# What mobile phone sim card to use in UAE?



## sweetnessuk (Mar 12, 2013)

I will need to get a good PAYG UAE sim card for my mobile phone, what is the best to use? Can I use an international sim card?


----------



## m1key (Jun 29, 2011)

You have a choice of 2 - Du or Etisalat. Du is probably a little cheaper, Etisalat probably better coverage. Stick .ae on the end and you have their website addresses to compare them. You can get sim cards at the airport and any shopping mall here. You'll pay about 50 AED for the sim, usually with a little credit preloaded.


----------



## Stevesolar (Dec 21, 2012)

sweetnessuk said:


> I will need to get a good PAYG UAE sim card for my mobile phone, what is the best to use? Can I use an international sim card?
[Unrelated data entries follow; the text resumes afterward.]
/-- A request, an answer and a grant name the slot and the position that it holds. -/
inductive Msg where
  | horizon (src dst : HzUnit) (t : BitVec 48)
  | release (dst : DieId) (p : PartId) (e : Nat)
  | claim (dst : DieId) (c : Claim)
  | grant (dst : DieId) (slot line : Nat) (engine : DieId) (pos : Position)
  | frontier (src dst : DieId) (p : PartId) (f : Position)
  | claimRelease (dst : DieId) (line slot : Nat) (src : DieId)
  | resolve (src : DieId) (slot : Nat) (pos : Position) (r : Resolve)
  | answer (dst : DieId) (slot : Nat) (pos : Position) (o : Outcome)
  | notice (dst : DieId) (slot : Nat) (pos : Position) (o : Outcome)
  /-- a landed-frame copy; to a tandem partner, with the landing die's decision and the session table (R110, R357) -/
  | copy (dst : DieId) (s : Slot) (admitted : Bool) (sess : Option (Sparse Session))
  | digest (src : DieId) (p : PartId) (e : Nat) (ord unord : BitVec 64)
  | switched (src : DieId) (p : PartId) (e : Nat)
  /-- a repair asks the partner die of a tandem pair for a line as of an epoch, and its answer: STATUS as in R372 (R385) -/
  | fetchLine (src dst : DieId) (line e : Nat)
  | lineAnswer (src dst : DieId) (line e status : Nat) (key : BitVec 4) (capline : Bool) (chars : List Chr)
  deriving DecidableEq, Repr

/-! ### Sundial (03) -/

/-- Qualification of a source (R64): a measurement has been delivered, ms of unbroken run, last offset. -/
structure Source where
  seen : Bool
  runMs : Nat
  last : Int
  /-- posting time at the last measurement -/
  at_ : Nat
  qualified : Bool
  /-- frequency correction of its servo at the last measurement (R331) -/
  y : Int
  deriving DecidableEq, Repr

def Source.reset : Source := { seen := false, runMs := 0, last := 0, at_ := 0, qualified := false, y := 0 }

/-- States of the Sundial (R65). -/
inductive SdSt where
  | unset | acquiring | locked | holdover | free
  deriving DecidableEq, Repr

structure SdRegs where
  st : SdSt
  source : BitVec 3
  which : Bool
  port : BitVec 6
  admitOpen : Bool
  slewing : Bool
  night : Bool
  beforeOrigin : Bool
  time : Pair
  tick : BitVec 48
  era : Word
  epoch : Nat
  tickNs : Nat
  epochTicks : Nat
  origin : Nat
  offset : Int
  freq : Int
  holdMs : Nat
  setHi : Word
  setLo : Word
  err : Word
  deriving DecidableEq, Repr

def SdRegs.reset : SdRegs :=
  { st := .unset, source := 0, which := false, port := 0, admitOpen := false, slewing := false, night := false,
    beforeOrigin := false, time := 0, tick := 0, era := 0, epoch := 0, tickNs := 100, epochTicks := 20, origin := 0,
    offset := 0, freq := 0, holdMs := 0, setHi := 0, setLo := 0, err := 0 }

structure Sundial where
  g : SdRegs
  /-- SD_SET_LO has been written and posting time runs (R104) -/
  running : Bool
  /-- the pair that the last write of SD_SET_LO took as a posting time (R104) -/
  setTaken : Pair
  /-- the whole seconds of a kind 3 source have been taken (R63) -/
  secondsTaken : Bool
  pri : Source
  sec : Source
  /-- admission has opened since the reset (R67) -/
  opened : Bool
  /-- last step of R85 launched at this edge -/
  edgeStep : Nat
  /-- SEQ counters of the internal sources, key PORT (R78), and the tick they count in -/
  seq : Sparse Nat
  seqTick : BitVec 48
  hzHub : BitVec 48
  /-- Horizons the hub has received, key die (R83) -/
  hzSeen : Sparse (BitVec 48)
  stalled : BitVec 8
  /-- posting time at the last entry into HOLDOVER -/
  holdStart : Nat
  /-- frequency corrections of the last 64 s of lock, with their posting times (R68) -/
  freqLog : List (Nat × Int)
  holdReported : Bool
  lockReported : Bool
  /-- positions of the SUNDIAL events, recorded for audit (R78) -/
  audit : List Position
  /-- time since reset by the hub's edges, ns; it never stands still (R326) -/
  ran : Nat
  deriving DecidableEq, Repr

def Sundial.reset : Sundial :=
  { g := .reset, running := false, setTaken := 0, secondsTaken := false, pri := .reset, sec := .reset, opened := false, edgeStep := 0,
    seq := [], seqTick := 0, hzHub := 0, hzSeen := [], stalled := 0, holdStart := 0, freqLog := [], holdReported := false, lockReported := false,
    audit := [], ran := 0 }

/-! ### Partitions as the hub holds them -/

/-- States of R363. -/
inductive PartSt where
  | normal | reexec | degraded | stopped | following | joining
  deriving DecidableEq, Repr

/-- The gate's record of a transaction (R129, R132). -/
structure GateTxn where
  pos : Position
  epoch : Nat
  curfew : BitVec 48
  die : DieId
  slot : Nat
  org : Origin
  /-- octets of the request body for the echo ranges (R133) -/
  octets : List Octet
  outcome : Option Outcome
  deriving DecidableEq, Repr

/-- An entry of an input log (R136, R367). -/
structure LogEntry where
  pos : Position
  kind : Nat
  data : List Octet
  marks : List Bool
  target : Position
  peer : Peer
  deriving DecidableEq, Repr

/-- Counters of R140. -/
structure PCounters where
  admitted : Word
  refused : Word
  committed : Word
  swabort : Word
  curfew : Word
  memerr : Word
  standin : Word
  bimgWait : Word
  grantMax : Word
  deriving DecidableEq, Repr

def PCounters.reset : PCounters :=
  { admitted := 0, refused := 0, committed := 0, swabort := 0, curfew := 0, memerr := 0, standin := 0, bimgWait := 0,
    grantMax := 0 }

structure Partition where
  st : PartSt
  stEpoch : Nat
  sealed : Nat
  released : Nat
  visible : Nat
  cnt : PCounters
  txns : List GateTxn
  /-- input logs by epoch, entries in order of stamping -/
  logs : Sparse (List LogEntry)
  /-- changed symbols of the input-log buffer, by epoch (R382) -/
  logHurt : Sparse (List (Nat × BitVec 4))
  /-- digests the hub holds: die, epoch, ORDERED, UNORDERED -/
  digests : List (DieId × Nat × BitVec 64 × BitVec 64)
  /-- ORDERED and UNORDERED of sealed epochs, for the trailer (R367) and re-execution (R360) -/
  sealedDigests : Sparse (Option (BitVec 64 × BitVec 64))
  /-- stand-ins to depart: the transaction (R133) -/
  standins : List GateTxn
  /-- epoch acknowledged by each follower, key MIRROR_ID (R369) -/
  acked : Sparse Nat
  /-- a follower's log segments received and not applied, by epoch, and, of a LAST segment, its number and its trailer (R367,
  R369) -/
  held : Sparse (List (Nat × List LogEntry))
  heldLast : Sparse (Option (Nat × Nat × BitVec 64 × BitVec 64))
  /-- entries of epochs held complete that have not been entered yet, with their epochs (R370) -/
  todo : List (Nat × LogEntry)
  applied : Nat
  /-- J of a join in progress (R373) -/
  joinEpoch : Option Nat
  /-- the follower that joins -/
  joinTo : Nat
  /-- last epoch of a re-execution in progress (R360) -/
  reexecTo : Nat
  /-- epoch at which the last partial image of p took effect (R426) -/
  planEpoch : Option Nat
  deriving DecidableEq, Repr

def Partition.reset : Partition :=
  { st := .normal, stEpoch := 0, sealed := 0, released := 0, visible := 0, cnt := .reset, txns := [], logs := [], logHurt := [],
    digests := [], sealedDigests := [], standins := [], acked := [], held := [], heldLast := [],
    todo := [], applied := 0, joinEpoch := none, joinTo := 0, reexecTo := 0, planEpoch := none }

/-! ### Ports (10) -/

/-- An LPT message as taken from its datagram (R332). -/
structure Lpt where
  type : Nat
  flags : BitVec 16
  sid : BitVec 32
  seq : BitVec 32
  ack : BitVec 32
  sack : BitVec 32
  deadline : Nat
  steer : BitVec 16
  tag : BitVec 32
  body : List Octet
  /-- the whole message, header included: the landed form -/
  octets : List Octet
  peer : Peer
  deriving DecidableEq, Repr

/-- A response in a departure queue (R350): held until its epoch is visible, then kept for LPT (R343). -/
structure Cached where
  part : PartId
  /-- the transaction's admit die and slot -/
  die : Nat
  slot : Nat
  departed : Bool
  epoch : Nat
  sid : BitVec 32
  seq : BitVec 32
  tag : BitVec 32
  peer : Peer
  /-- timed resends so far (R343) -/
  sends : Nat
  /-- sends that wait for the link: the departure, or resends (R329, R355) -/
  due : Nat
  /-- tick of the last send -/
  tick : BitVec 48
  /-- pointer of its packet, which holds the body, in the departure queue (R350) -/
  ptr : Nat
  /-- departs with RETX set after a takeover (R377) -/
  retx : Bool
  deriving DecidableEq, Repr

/-- One foreign server's dataset as Announce carries it (R331; IEEE 1588-2019). -/
structure PtpDataset where
  priority1 : Nat
  clockClass : Nat
  accuracy : Nat
  variance : Nat
  priority2 : Nat
  identity : Nat
  stepsRemoved : Nat
  deriving DecidableEq, Repr

/-- The PTP client (R330, R331); times in ns. -/
structure PtpClient where
  foreign : List (Nat × PtpDataset)
  server : Option Nat
  integral : Int
  pathDelay : Int
  interval : Int
  t1 : Int
  t2 : Int
  corr : Int
  pend : Bool
  /-- t1, t2, t4 and the correction of a two-step Pdelay_Resp -/
  pd : Option (Int × Int × Int × Int)
  /-- sequence numbers of the last request sent and of the last Sync -/
  reqSeq : Nat
  syncSeq : Nat
  /-- where the time server sends from, while it sends unicast (R330) -/
  unicast : Option Peer
  deriving DecidableEq, Repr

def PtpClient.reset : PtpClient :=
  { foreign := [], server := none, integral := 0, pathDelay := 0, interval := 0, t1 := 0, t2 := 0, corr := 0,
    pend := false, pd := none, reqSeq := 0, syncSeq := 0, unicast := none }

/-- Counters of R347, in the order of their offsets from +8. -/
structure PortCnt where
  rxFrames : Word
  rxErr : Word
  rxPause : Word
  rxFilter : Word
  rxIperr : Word
  rxPtp : Word
  rxSide : Word
  txFrames : Word
  badHdr : Word
  noSession : Word
  refused : Word
  resent : Word
  standins : Word
  deriving DecidableEq, Repr

def PortCnt.reset : PortCnt :=
  { rxFrames := 0, rxErr := 0, rxPause := 0, rxFilter := 0, rxIperr := 0, rxPtp := 0, rxSide := 0, txFrames := 0,
    badHdr := 0, noSession := 0, refused := 0, resent := 0, standins := 0 }

structure Port where
  lanes : BitVec 4
  fec : Bool
  up : Bool
  cnt : PortCnt
  sessions : Sparse Session
  /-- shadow of the partner port's sessions (R357) -/
  shadow : Sparse Session
  inbox : List Lpt
  ptpIn : List (List Octet)
  /-- frames waiting: priority of R329 and octets without FCS -/
  out : List (Nat × List Octet)
  seq : Nat
  seqTick : BitVec 48
  refusedTick : BitVec 48
  refusedTo : List (Nat × Nat × Nat)
  /-- second of the hub's time since reset and echo answers sent in it (R326) -/
  echoSec : Nat
  echoSent : Nat
  cached : List Cached
  ptp : PtpClient
  /-- partition whose departure queue was served last (R329) -/
  rr : Nat
  adopted4 : List Nat
  adopted6 : List Nat
  deriving DecidableEq, Repr

def Port.reset : Port :=
  { lanes := 0, fec := false, up := false, cnt := .reset, sessions := [], shadow := [], inbox := [], ptpIn := [],
    out := [], seq := 0, seqTick := 0, refusedTick := 0, refusedTo := [], echoSec := 0, echoSent := 0, cached := [], ptp := .reset, rr := 0,
    adopted4 := [], adopted6 := [] }

/-! ### Mirror (11) -/

/-- Payloads of mirror frames (R366). -/
inductive MPayload where
  | log (p : PartId) (first last : Bool) (seg e : Nat) (entries : List LogEntry) (total : Nat) (ord unord : BitVec 64)
  | ack (p : PartId) (held applied : Nat) (miss : List (Nat × Nat))
  | fetch (p die line e : Nat) (tag : BitVec 32)
  | line (p die line e : Nat) (tag : BitVec 32) (status : Nat) (info : Octet) (data : List Octet)
  | heart (role flags heard sd : Nat) (t1 t3 t4 : Nat) (epochs : List Nat)
  | take (lead : Nat) (held : List Nat)
  | join (p : PartId)
  | joined (p : PartId) (j done : Nat)
  deriving DecidableEq, Repr

/-- A mirror frame (R365). -/
structure MFrame where
  src : Fin 4
  term : Nat
  fseq : Nat
  body : MPayload
  deriving DecidableEq, Repr

/-- What a package knows of a peer (R364, R371). -/
structure MPeer where
  heard : Bool
  secondary : Bool
  role : Nat
  flags : Nat
  leadHeard : Bool
  lastT1 : Nat
  lastT4 : Nat
  epochs : List Nat
  fseq : Nat
  deriving DecidableEq, Repr

def MPeer.reset : MPeer :=
  { heard := false, secondary := false, role := 0, flags := 0, leadHeard := false, lastT1 := 0, lastT4 := 0,
    epochs := [], fseq := 0 }

structure Mirror where
  /-- 0 solo, 1 lead, 2 follower, 3 stale (R394) -/
  role : BitVec 2
  id : Fin 4
  dropped : BitVec 4
  synced : Bool
  diverged : Bool
  term : Nat
  drop : Word
  peers : Sparse MPeer
  inbox : List MFrame
  lead : Option (Fin 4)
  /-- the lead has been declared lost (R375) -/
  leadLost : Bool
  /-- fetches of repairs and joins awaiting a LINE: tag, die, line, partition -/
  fetchTag : Nat
  /-- the plan chain is being loaded, and its octets received (R431) -/
  loading : Bool
  chainIn : List Octet
  slow : BitVec 2
  /-- the highest tick of any position replayed, and that once the package has taken the lead (R71) -/
  replayed : Option (BitVec 48)
  replayTick : Option (BitVec 48)
  /-- a takeover has begun and waits for the held epochs to be applied (R377) -/
  taking : Bool
  /-- the lead whose place it takes, whose announced epochs stay CACHED (R377) -/
  oldLead : Option (Fin 4)
  /-- integral of the servo on the lead's heartbeats (R331, R371) -/
  integral : Int
  deriving DecidableEq, Repr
Just to add a little to Mikey's answer you just need to remember the following:-

Get your existing phone unlocked before you get here - easier to then just slot in the Du or Etisalat SIM
You need your passport with valid VISA to purchase the SIM card
As standard, the PAYG balance can be used for calls or for very expensive Internet data - so if you have a smartphone either remember to switch off mobile data before you put in the UAE SIM or buy a mobile data bundle (these are available as daily, weekly or monthly bundles)

Cheers

Steve


----------